◆ **Exercise data**:
-- ==== Sys2Proof/Certificates/Slice0/Obligations.lean ====
section
/-! DEFINITION. The obligations: what the model must be proved to do, each with the rules of the spec it comes from. -/

open Sys2Proof Sys2Proof.Machine

/-! Encoding. -/

/-- Decoding the words of any well-formed instruction gives it back, with every operand at every value that the encoding
admits (R156, R162 to R167, R307). -/
def Obligations.DecodeOfEncode : Prop :=
  ∀ (i : Instr) (c : Code), i.WellFormed → encode i = some c → decodeCode c = some i

/-- What decodes is well formed, and encoding it gives the word back, bit for bit: no bit of a crew's word is dropped.
The custom words of the assayers: what decodes encodes to the word itself, and no word decodes to anything but an
assayer form (R307, Table 15-4). -/
def Obligations.EncodeOfDecode : Prop :=
  (∀ (w : Nat) (i : Instr), decodeCrewWord w = .ok i →
     i.WellFormed ∧ encode i = some ⟨32 * unitsOf (w % 4), w % 2 ^ (32 * unitsOf (w % 4))⟩) ∧
  (∀ (w : Nat) (i : Instr), decodeAssayerWord w = some i → w < 2 ^ 32 ∧ w % 128 = 0x0B ∧ encode i = some ⟨32, w⟩)

/-- Words whose bits the spec writes out decode to what it says they are: the `hgth` of R453, the words of Table 22-5,
an `as.done`. A slot that no entry assigns raises `RSLOT`, whatever stands in the other fields; the slots 0x001 to
0x006 are among them (R381). -/
def Obligations.WrittenOutWords : Prop :=
  ((∃ f, decodeTableWord 64 (0x04001E05 + 2 ^ 32 * 0x00003C00) = some (.hgth f) ∧ f.dst = 1 ∧ f.srca = 16 ∧ f.srcb = 0 ∧
     f.pred = 15 ∧ f.pneg = false ∧ f.ext = .short) ∧
   decodeCrewWord (0x00000005 + 2 ^ 32 * 0x00003C00) = .error .rslot ∧
   decodeCrewWord (0x00C0C401 + 2 ^ 32 * 0x01203C04) = .error .rfield ∧
   decodeCrewWord (0x01404711 + 2 ^ 32 * 0x00493C06) = .error .rlen ∧
   decodeCrewWord 0x007FC000 = .error .rclause ∧
   (∃ f, decodeCrewWord (0x00000003 + 2 ^ 32 * 0x00003C00 + 2 ^ 64 * 0x123456789ABCDEF0) = .ok (.nop f)) ∧
   decodeAssayerWord 0x0400700B = some .asDone) ∧
  ((∀ w : Nat, w % 4 ≠ 0 → rowOf (w / 4 % 1024) = none → decodeCrewWord w = .error .rslot) ∧
   ∀ n, 1 ≤ n → n ≤ 6 → rowOf n = none)

/-! The step. -/

/-- A step whose turn is a split's runs the instruction that stands at the split's program counter: in a clause, within
its fetch block, on a page that the core may fetch from, in no group that refreshes and with no read of code on its way, the
bytes are decoded and executed. What the step adds is that the fetch is noted in the TLB and at the home, that the split
acts, that a split with more passes to take is Issuing, that errors which its reads found are recorded, and that splits
whose cause it has cleared are Ready. -/
def Obligations.StepRunsDecoded : Prop :=
  ∀ (s t : State) (id entry n : Nat) (c : Crew) (x : Split) (k : Clause) (y : Xlate) (i : Instr) (bs : List Byte)
    (bad : Bool),
    s.powered = true → locksOf s = [] → s.crew id = some c → c.split entry = some x → maySplit s c x = true →
    x.clause = some k → x.pc % 4 = 0 → x.pc % 32 < 24 → c.inCode x.pc = true →
    translate s (askCore c.core) c.ctx x.pc needX = .ok y → codeBytes s c x.pc (min 16 (blockLeft x.pc)) = some (bs, bad) →
    decodeBytes bs = .ok (i, n) → leNat bs % 4 ≠ 0 → x.pc + n ≤ k.stop → codeWaits s c x.pc = false →
    placeBad s c k (wordSlot (leNat bs)) x.pc n = false → fetchBeyond s id entry c x = none →
    exec i (atInstr (noteFetch s id entry c x.pc n) id entry x.pc (some k)) = .next t →
    step (s.asked (.split id entry)) = .next (settleTurn s (issued t id entry x i) (.split id entry))

/-- A step whose turn is an event of the opcode table executes it, unless its access meets a refresh window; one that
names a word which agents issue does nothing (DESIGN CHOICE, log 1). A step whose turn is a handler's runs the custom
word that the handler fetches (R297, R305). -/
def Obligations.StepRunsEventsAndHandlers : Prop :=
  (∀ (s t : State) (i : Instr), s.powered = true → locksOf s = [] → eventWaits s i = false →
     (encode i = none → exec i { s with actor := .none } = .next t →
       step (s.asked (.event i)) = .next (settleTurn s t (.event i))) ∧
     ((encode i).isSome = true → step (s.asked (.event i)) = .next (settleTurn s s (.event i)))) ∧
  (∀ (s t u : State) (slice stall : Nat) (i : Instr), s.powered = true → locksOf s = [] →
     handlerTurn s slice stall = .run i u → exec i { u with actor := .handler slice } = .next t →
     step (s.asked (.handler slice stall)) = .next (settleTurn s t (.handler slice stall)))

/-- An empty agenda is filled, and nothing else happens (the model's own scheduler, DESIGN CHOICE log 1); without power a step with an
empty agenda stops, and any turn but a power-up passes without effect (R342). -/
def Obligations.StepOfAgenda : Prop :=
  ∀ s : State,
    (s.agenda = [] → s.powered = true → step s = .next { s with agenda := roundOf s }) ∧
    (s.agenda = [] → s.powered = false → step s = .fault .noPower) ∧
    (∀ b, s.powered = false → step (s.asked (.event (.powerUp b))) = .next (bootState s b)) ∧
    ∀ turn, s.powered = false → (∀ b, turn ≠ .event (.powerUp b)) → step (s.asked turn) = .next s

/-- No step of a module with power stops. -/
def Obligations.PoweredStepsGoOn : Prop := ∀ s : State, s.powered = true → ∃ t, step s = .next t

/-- The memories of every state that a step leaves are in their canonical form when those of the state before are. -/
def Obligations.MemoriesStayCanonical : Prop :=
  ∀ s t : State, s.memOk → step s = .next t → t.memOk

/-- After reset: HBM and the stashes are zero and every memory is canonical, `%clock` is 0, every ring is unbound, every
context invalid and every stockpile region loading, and the module has power (R342, Table 17-8). -/
def Obligations.ResetState : Prop :=
  State.reset.memOk ∧ State.reset.powered = true ∧ State.reset.clock = 0 ∧ (∀ a, memGet State.reset.mem a = 0) ∧
  (∀ c a, memGet (State.reset.core c).stash a = 0) ∧ (∀ r, (State.reset.binding r).valid = false) ∧
  (∀ c, (State.reset.desc c).valid = false) ∧ State.reset.sealed = [] ∧ State.reset.crews = [] ∧
  State.reset.launches = [] ∧ State.reset.boot.step = 6

/-! Arithmetic. Each statement says what an instruction leaves when it runs: its result, and that nothing else differs
but where the crew's splits stand, the ended sources and `STICKY` (R80, R148). -/

/-- Each uniform integer instruction writes its operation's exact result, narrowed once, to its destination, under the
view (R135, R197, R198, R200). Each vector integer instruction does so in every acting lane, and in no other. -/
def Obligations.IntegerResults : Prop :=
  (∀ p ∈ uniformInteger, ∀ (f : Fields) (s : State) (e : Env), Runs (p.1 f) s e →
     let a := e.intArgs s.clock 0
     let y := narrow e.f.sat (typeSigned e.ty) e.bits (p.2 a.1)
     ∃ t, exec (p.1 f) s = .next t ∧
       UniformResult e s t (e.newS s (typeSigned e.ty) e.bits y.1)
         (flagIf y.2 flagSAT ||| flagIf a.2 flagDEAD)) ∧
  (∀ p ∈ vectorInteger, ∀ (f : Fields) (s : State) (e : Env), Runs (p.1 f) s e →
     let y : Nat → Nat × Bool := fun l => narrow e.f.sat (typeSigned e.ty) e.bits (p.2 (e.intArgs s.clock l).1)
     ∃ t, exec (p.1 f) s = .next t ∧
       VectorResult e s t e.acting (fun l => e.newV s (typeSigned e.ty) e.bits l (y l).1)
         (joinFlags e.acting (fun l => flagIf (y l).2 flagSAT ||| flagIf (e.intArgs s.clock l).2 flagDEAD)))

/-- A narrowed value fits its width; one that fits its format is kept; with saturation a value beyond an end of the
format becomes that end, and otherwise the low bits remain (R135). -/
def Obligations.NarrowingIsExactOrSaturates : Prop :=
  ∀ (sat sg : Bool) (n : Nat) (x : Int), 0 < n →
    (narrow sat sg n x).1 < 2 ^ n ∧
    ((minInt sg n ≤ x ∧ x ≤ maxInt sg n) → readInt sg n (narrow sat sg n x).1 = x ∧ (narrow sat sg n x).2 = false) ∧
    (sat = true → maxInt sg n < x → readInt sg n (narrow sat sg n x).1 = maxInt sg n ∧ (narrow sat sg n x).2 = true) ∧
    (sat = true → x < minInt sg n → readInt sg n (narrow sat sg n x).1 = minInt sg n ∧ (narrow sat sg n x).2 = true) ∧
    (sat = false → ((narrow sat sg n x).1 : Int) = x % 2 ^ n ∧ (narrow sat sg n x).2 = false)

◆ **Aim of the exercise**: Please make an exact copy of the lines above from the line with "handlerTurn s slice" through the line with "step with an", both ends included.

◆ **Result for this task**:
     handlerTurn s slice stall = .run i u → exec i { u with actor := .handler slice } = .next t →
     step (s.asked (.handler slice stall)) = .next (settleTurn s t (.handler slice stall)))

/-- An empty agenda is filled, and nothing else happens (the model's own scheduler, DESIGN CHOICE log 1); without power a step with an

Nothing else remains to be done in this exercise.